00.04《☆》
IV. Mãe
Quando se está só, a nossa consciência se torna nossa companheira. Ela toma forma, contornos e até mesmo vida. Seria uma ideia estúpida se não fizesse todo o sentido para Evangeline. Ela mais que ninguém sabia o quão era difícil lidar com “outras pessoas” que vivem junto a mente dela.
Uma vez na boa e velha Londres, Evan conheceu um padre que a aconselhou a manter a mente limpa, sem pensamentos negativos, pois eles eram a principal causa de suas dores e temores. O medo constante de perder o controle sobre seus poderes a assustava, mas o que ela mais temia era machucar alguém ou decepcionar a N°9.

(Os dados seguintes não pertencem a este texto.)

/-- Settles O9: the reset state stands before a run and has no record. -/
theorem invariantHoldsAtReset : Obligations.InvariantHoldsAtReset :=
  (machineInv_start State.reset_phase).2 rfl

/-- Settles O10, by the four things a step can do: start, abort, emit a line's record, return. -/
theorem stepKeepsTheInvariant : Obligations.StepKeepsTheInvariant := by
  unfold Obligations.StepKeepsTheInvariant
  intro s t hinv hstep
  obtain ⟨-, hsource, hsink, rfl⟩ | ⟨-, -, rfl⟩ | ⟨hrun, -, line, after, -, -, -, rfl⟩ | ⟨hrun, -, rfl⟩ :=
    step_next_cases hstep
  · exact (machineInv_running rfl).2 ⟨hsource, hsink, rfl, recordsRight_nil _⟩
  · exact (machineInv_aborted rfl).2 ⟨release_ne_held _, release_ne_held _, rfl⟩
  · exact machineInv_afterLine hrun hinv line after _
  · obtain ⟨-, -, hidx, hright⟩ := (machineInv_running hrun).1 hinv
    exact (machineInv_finished rfl).2 ⟨release_ne_held _, release_ne_held _, hidx, hright⟩

/-! ### What a step answers, by where the run stands -/

/-- A step that reads a line and goes on has emitted the line's record. -/
theorem step_next_of_line {s t : State} {line after : Bytes} (hrun : s.phase = .running)
    (hread : readLine s.source.unread = some (line, after)) (hstep : step s = .next t) :
    t = (s.consumeTo after).afterRecord (lineRecord s.params s.idx line)
      (encoderPorts s.params (tokens s.params line)) := by
  obtain ⟨h, -⟩ | ⟨h, -⟩ | ⟨-, -, line', after', hread', -, -, rfl⟩ | ⟨-, h, -⟩ := step_next_cases hstep
  · rw [hrun] at h; cases h
  · rw [hrun] at h; cases h
  · rw [hread] at hread'; cases hread'; rfl
  · rw [hread] at h; cases h

theorem step_next_of_eof {s t : State} (hrun : s.phase = .running) (hread : readLine s.source.unread = none)
    (hstep : step s = .next t) : t = { s.releaseStreams with phase := .finished, ports := none } := by
  rw [step_eof hrun hread, finishRun] at hstep
  cases hstep
  rfl

/-- Within the bounds, a step on a line is the emission of the line's record. -/
theorem step_eq_emitRecord {s : State} {line after : Bytes} (hrun : s.phase = .running)
    (hread : readLine s.source.unread = some (line, after)) (hline : lineFits s.params line = true)
    (hidx : indexFits s.params s.idx = true) :
    step s = emitRecord (lineRecord s.params s.idx line) (encoderPorts s.params (tokens s.params line))
      (s.consumeTo after) := by
  rw [step_line hrun hread]
  exact translateLine_exec (s := s.consumeTo after) hline hidx

theorem emitRecord_of_failing {s : State} (hfail : s.sink.failing = true) (r : Record) (q : Ports) :
    emitRecord r q s = .fault .outputFailure := by
  rw [emitRecord, if_pos hfail]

A vadia loira era como um demônio em sua vida. Não lhe dava amor, atenção, carinho e muito menos compaixão, mas como o amor é cego, ela não via ou não sentia o mal que a outra fazia consigo.
Se não fosse pelos irmãos, ela jamais teria se libertado desse amor doentio.
– Relembrando o passado, Eve?
– Ben? – indagou Evan incrédula. Seus olhos não podiam acreditar no que eles estavam vendo. Era Ben Hargreeves em sua frente. – Você está morto. Como é possível eu estar vendo você? O Klaus, ele...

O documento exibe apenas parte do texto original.